Benjamin Parth (born 27 July 1988 in Zams) is an Austrian chef.

== Life ==
Benjamin Parth was born to Alfons and Maria Odile Parth. Parth attended kindergarten and primary school in Ischgl, Paznaun. Parth successfully completed his studies at the secondary school in Landeck in 2004.

Parth then completed an apprenticeship from 2004 to 2007 at the Hotel YSCLA under the residence of Heinz Winkler. He then visited Annecy, France and Nice in order to improve his language ability. In November 2007, he went to Nice to be a Stagiaire Cuisiner at the Restaurant l’Univers under Christian Plumail (1* Michelin). From December 2007 to May 2008, he led the Stüva restaurant in Hotel Yscla in Ischgl. In summer 2008 he cooked at the Can Fabes, among others, under Santi Santamaria in Sant Celoni (3* Michelin), in the Bind restaurant under Christian Bind in Krusa and the Illhaeusern restaurant under Marc Haeberlin, before he returned to the Hotel YSCLA for the 2008/2009 winter season.
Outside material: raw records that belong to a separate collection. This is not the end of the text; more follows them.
/-- The 4-bit operand field (R150). -/
def takeOperand (v : BitVec 4) : Parser Operand :=
  if v.extractLsb' 3 1 = 1#1 then pthen (takeEaRel (v.extractLsb' 0 3)) fun e => pdone (.mem e)
  else if v.extractLsb' 2 1 = 0#1 then pdone (.data (dregOf (v.extractLsb' 0 2)))
  else if v.extractLsb' 1 1 = 0#1 then pdone (.addr (aregOf (v.extractLsb' 0 1)))
  else pdone (.mem (.ind (aregOf (v.extractLsb' 0 1))))

/-- Low three bits of the code of a mode 1000 to 1111 (R150); `[An]` has none of these codes. -/
def Ea.relCode : Ea → BitVec 3
  | .ind a => 0#2 ++ a.bit
  | .rel8 a _ => 0#2 ++ a.bit
  | .sb8 _ => 2#3
  | .fb8 _ => 3#3
  | .rel16 a _ => 2#2 ++ a.bit
  | .sb16 _ => 6#3
  | .abs16 _ => 7#3

/-- Code of a memory mode (R150). -/
def Ea.code : Ea → BitVec 4
  | .ind a => 3#3 ++ a.bit
  | .rel8 a d => 1#1 ++ (Ea.rel8 a d).relCode
  | .sb8 d => 1#1 ++ (Ea.sb8 d).relCode
  | .fb8 d => 1#1 ++ (Ea.fb8 d).relCode
  | .rel16 a d => 1#1 ++ (Ea.rel16 a d).relCode
  | .sb16 d => 1#1 ++ (Ea.sb16 d).relCode
  | .abs16 d => 1#1 ++ (Ea.abs16 d).relCode

/-- Bytes a memory mode adds (R150). -/
def Ea.bytes : Ea → List Byte
  | .ind _ => []
  | .rel8 _ d => [d]
  | .sb8 d => [d]
  | .fb8 d => [d]
  | .rel16 _ d => le16 d
  | .sb16 d => le16 d
  | .abs16 d => le16 d

/-- Code of a general operand (R150). -/
def Operand.code : Operand → BitVec 4
  | .data r => 0#2 ++ r.code
  | .addr a => 2#3 ++ a.bit
  | .mem e => e.code

/-- Bytes a general operand adds (R150). -/
def Operand.bytes : Operand → List Byte
  | .data _ => []
  | .addr _ => []
  | .mem e => e.bytes

/-- The short memory modes 01, 10, 11 (R153), 101, 110, 111 (R152); the argument is the code's low two bits. -/
def takeShortMem (v : BitVec 2) : Parser ShortMem :=
  if v = 1#2 then pthen take8 fun d => pdone (.sb8 d)
  else if v = 2#2 then pthen take8 fun d => pdone (.fb8 d)
  else if v = 3#2 then pthen take16 fun d => pdone (.abs16 d)
  else pfail .reserved

/-- Code of a short memory mode. -/
def ShortMem.code : ShortMem → BitVec 2
  | .sb8 _ => 1#2
  | .fb8 _ => 2#2
  | .abs16 _ => 3#2

/-- Bytes a short memory mode adds. -/
def ShortMem.bytes : ShortMem → List Byte
  | .sb8 d => [d]
  | .fb8 d => [d]
  | .abs16 d => le16 d

/-- The 2-bit short source (R153). -/
def takeShortSrc (v : BitVec 2) : Parser ShortSrc :=
  if v = 0#2 then pdone .other else pthen (takeShortMem v) fun m => pdone (.mem m)

/-- Code of a short source. -/
def ShortSrc.code : ShortSrc → BitVec 2
  | .other => 0#2
  | .mem m => m.code

/-- Bytes a short source adds. -/
def ShortSrc.bytes : ShortSrc → List Byte
  | .other => []
  | .mem m => m.bytes

/-- The 3-bit short destination (R152): 011 R0H, 100 R0L, then the memory modes. -/
def takeShortDest (v : BitVec 3) : Parser ShortDest :=
  if v = 3#3 then pdone (.half .r0h)
  else if v = 4#3 then pdone (.half .r0l)
  else if v.extractLsb' 2 1 = 1#1 then pthen (takeShortMem (v.extractLsb' 0 2)) fun m => pdone (.mem m)
  else pfail .reserved

/-- Code of a short destination (R152). -/
def ShortDest.code : ShortDest → BitVec 3
  | .half .r0h => 3#3
  | .half .r0l => 4#3
  | .mem m => 1#1 ++ m.code

/-- Bytes a short destination adds. -/
def ShortDest.bytes : ShortDest → List Byte
  | .half _ => []
  | .mem m => m.bytes

/-- A generic immediate of the given size (R155). -/
def takeImm : Size → Parser Imm
  | .b => pthen take8 fun v => pdone (.b v)
  | .w => pthen take16 fun v => pdone (.w v)

/-- Bytes of a generic immediate. -/
def Imm.bytes : Imm → List Byte
  | .b v => [v]
  | .w v => le16 v

/-- The 4-bit bit-operand field with its bytes (R156); a register bit number above 15 is reserved (R171). -/
def takeBitOp (v : BitVec 4) : Parser BitOp :=
  if v = 6#4 then pdone (.ind .a0)
  else if v = 7#4 then pdone (.ind .a1)
  else if v = 8#4 then pthen take8 fun k => pdone (.rel8 .a0 k)
  else if v = 9#4 then pthen take8 fun k => pdone (.rel8 .a1 k)
  else if v = 10#4 then pthen take8 fun k => pdone (.sb8 k)
  else if v = 11#4 then pthen take8 fun k => pdone (.fb8 k)
  else if v = 12#4 then pthen take16 fun k => pdone (.rel16 .a0 k)
  else if v = 13#4 then pthen take16 fun k => pdone (.rel16 .a1 k)
  else if v = 14#4 then pthen take16 fun k => pdone (.sb16 k)
  else if v = 15#4 then pthen take16 fun k => pdone (.abs16 k)
  else pthen (pneed .reserved (reg16Of (v.extractLsb' 0 3))) fun r => pthen take8 fun n =>
    if n.extractLsb' 4 4 = 0#4 then pdone (.reg r (n.extractLsb' 0 4)) else pfail .reserved

/-- Code of a bit operand (R156). -/
def BitOp.code : BitOp → BitVec 4
  | .reg r _ => 0#1 ++ r.code
  | .ind a => 3#3 ++ a.bit
  | .rel8 a _ => 4#3 ++ a.bit
  | .sb8 _ => 10#4
  | .fb8 _ => 11#4
  | .rel16 a _ => 6#3 ++ a.bit
  | .sb16 _ => 14#4
  | .abs16 _ => 15#4

/-- Bytes a bit operand adds (R156). -/
def BitOp.bytes : BitOp → List Byte
  | .reg _ n => [0#4 ++ n]
  | .ind _ => []
  | .rel8 _ k => [k]
  | .sb8 k => [k]
  | .fb8 k => [k]
  | .rel16 _ k => le16 k
  | .sb16 k => le16 k
  | .abs16 k => le16 k

/-- The memory codes 0110 to 1111 of the indirect jumps, where 1100 and 1101 are `dsp:20[An]` (R448). -/
def takeJmpEa (v : BitVec 4) : Parser JmpEa :=
  if v = 6#4 then pdone (.ind .a0)
  else if v = 7#4 then pdone (.ind .a1)
  else if v = 8#4 then pthen take8 fun d => pdone (.rel8 .a0 d)
  else if v = 9#4 then pthen take8 fun d => pdone (.rel8 .a1 d)
  else if v = 10#4 then pthen take8 fun d => pdone (.sb8 d)
  else if v = 11#4 then pthen take8 fun d => pdone (.fb8 d)
  else if v = 12#4 then pthen take20 fun d => pdone (.rel20 .a0 d)
  else if v = 13#4 then pthen take20 fun d => pdone (.rel20 .a1 d)
  else if v = 14#4 then pthen take16 fun d => pdone (.sb16 d)
  else if v = 15#4 then pthen take16 fun d => pdone (.abs16 d)
  else pfail .reserved

/-- Code of an indirect jump's memory mode (R448). -/
def JmpEa.code : JmpEa → BitVec 4
  | .ind a => 3#3 ++ a.bit
  | .rel8 a _ => 4#3 ++ a.bit
  | .sb8 _ => 10#4
  | .fb8 _ => 11#4
  | .rel20 a _ => 6#3 ++ a.bit
  | .sb16 _ => 14#4
  | .abs16 _ => 15#4

/-- Bytes an indirect jump's memory mode adds (R448). -/
def JmpEa.bytes : JmpEa → List Byte
  | .ind _ => []
  | .rel8 _ d => [d]
  | .sb8 d => [d]
  | .fb8 d => [d]
  | .rel20 _ d => le20 d
  | .sb16 d => le16 d
  | .abs16 d => le16 d

/-- Source field of `JMPI.W` and `JSRI.W` (R448). -/
def takeJmpW (v : BitVec 4) : Parser JmpW :=
  if v.toNat < 6 then pthen (pneed .reserved (reg16Of (v.extractLsb' 0 3))) fun r => pdone (.reg r)
  else pthen (takeJmpEa v) fun e => pdone (.mem e)

/-- Code of a `JMPI.W` source. -/
def JmpW.code : JmpW → BitVec 4
  | .reg r => 0#1 ++ r.code
  | .mem e => e.code

/-- Bytes of a `JMPI.W` source. -/
def JmpW.bytes : JmpW → List Byte
  | .reg _ => []
  | .mem e => e.bytes

/-- The pair codes 0000, 0001 and 0100 (R449, R527). -/
def pairOf (v : BitVec 4) : Option Pair :=
  if v = 0#4 then some .r2r0 else if v = 1#4 then some .r3r1 else if v = 4#4 then some .a1a0 else none

/-- Code of a pair (R449, R527). -/
def Pair.code : Pair → BitVec 4
  | .r2r0 => 0#4
  | .r3r1 => 1#4
  | .a1a0 => 4#4

/-- Source field of `JMPI.A` and `JSRI.A` (R449). -/
def takeJmpA (v : BitVec 4) : Parser JmpA :=
  if v.toNat < 6 then pthen (pneed .reserved (pairOf v)) fun p => pdone (.pair p)
  else pthen (takeJmpEa v) fun e => pdone (.mem e)

/-- Code of a `JMPI.A` source. -/
def JmpA.code : JmpA → BitVec 4
  | .pair p => p.code
  | .mem e => e.code

/-- Bytes of a `JMPI.A` source. -/
def JmpA.bytes : JmpA → List Byte
  | .pair _ => []
  | .mem e => e.bytes

/-- Destination field of `STC PC` (R527). -/
def takePcDest (v : BitVec 4) : Parser PcDest :=
  if v.toNat < 6 then pthen (pneed .reserved (pairOf v)) fun p => pdone (.pair p)
  else if v.extractLsb' 3 1 = 1#1 then pthen (takeEaRel (v.extractLsb' 0 3)) fun e => pdone (.mem e)
  else pdone (.mem (.ind (aregOf (v.extractLsb' 0 1))))

/-- Code of a `STC PC` destination. -/
def PcDest.code : PcDest → BitVec 4
  | .pair p => p.code
  | .mem e => e.code

/-- Bytes of a `STC PC` destination. -/
def PcDest.bytes : PcDest → List Byte
  | .pair _ => []
  | .mem e => e.bytes

/-! The shapes several rows share. -/

/-- Generic `src,dest`: second byte `SRC DEST`, then the source's bytes, then the destination's (R141, R146). -/
def takeSrcDest (sz : Size) (k : Size → Operand → Operand → Instr) : Parser Instr :=
  pthen take8 fun m => pthen (takeOperand (m.extractLsb' 4 4)) fun s =>
    pthen (takeOperand (m.extractLsb' 0 4)) fun d => pdone (k sz s d)

/-- Quick `#IMM4,dest` (R142). -/
def takeQuick (sz : Size) (k : Size → BitVec 4 → Operand → Instr) : Parser Instr :=
  pthen take8 fun m => pthen (takeOperand (m.extractLsb' 0 4)) fun d => pdone (k sz (m.extractLsb' 4 4) d)

/-- Short `#IMM8,dest`: the immediate first (R146 item 3). -/
def takeShortImm (v : BitVec 3) (k : BitVec 8 → ShortDest → Instr) : Parser Instr :=
  pthen take8 fun x => pthen (takeShortDest v) fun d => pdone (k x d)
After a spell in Wolfsburg, in the summer of 2009, at the Aqua restaurant under Sven Elverfeld, he has been head chef of the Stüva restaurant in Ischgl continuously since 2009.

== Awards ==
- 2009: First award from Gault-Millau with one toque (with 14 points)
- 2009: Award for Austria's youngest award-winning chef
- 2009: Two spoons award from Schlemmer Atlas
- 2009: Three stars from A la Carte
- 2010: One toque from Gault-Millau
- 2011: 18 out of 20 points from La Vanguardia
- 2011: One toque from Gault-Millau
- 2012: Two toques from Gault-Millau
- 2012: Upgrading to four stars from A la Carte
- 2012: Upgrading to three spoons from Schlemmer Atlas
- 2013: CHEFS NextGeneration – 2013 participant
- 2013: Falstaff – two forks
- 2013: Schlemmer Atlas – three cutlery sets
- 2013: Schlemmer Atlas — Top 20 Chefs in Austria
- 2013: Meyer's Guide — two cocks
- 2013: Gault Millau – two toques
- 2013: Guide A la Carte – four stars
- 2014: Gault Millau – two toques
- 2014: Guide A la Carte – four stars
- 2014: Bertelsmann-Guide – rising star of the year 2014
- 2014: Falstaff – three forks
- 2014: Schlemmer Atlas – three spoons
- 2014: Schlemmer Atlas — Top 20 Chefs in Austria
- 2014: CHEFS NextGeneration – 2014 participant
- 2015: Gault Millau – three toques
- 2015: Guide A la Carte – five stars
- 2015: Schlemmer Atlas — Top 20 Chefs in Austria
- 2015: Falstaff – four forks
- 2016: Gault Millau – three toques
- 2016: Guide A la Carte – five stars
- 2016: Falstaff – four forks
- 2017: Gault Millau – three toques
- 2017: Guide A la Carte – five stars
- 2017: Falstaff – three forks
- 2018: Gault Millau – three toques
- 2018: Guide A la Carte – five stars
- 2018: Falstaff – four forks (96 points)
- 2018: Gault&Millau chef of the year 2019
- 2019: Gault Millau – three toques
- 2019: Guide A la Carte – five stars
- 2019: Falstaff – four forks
- 2020: Gault Millau – four toques (18.5 points)
- 2020: Guide A la Carte – five stars (97 points)
- 2023: Gault Millau – five toques (19 points)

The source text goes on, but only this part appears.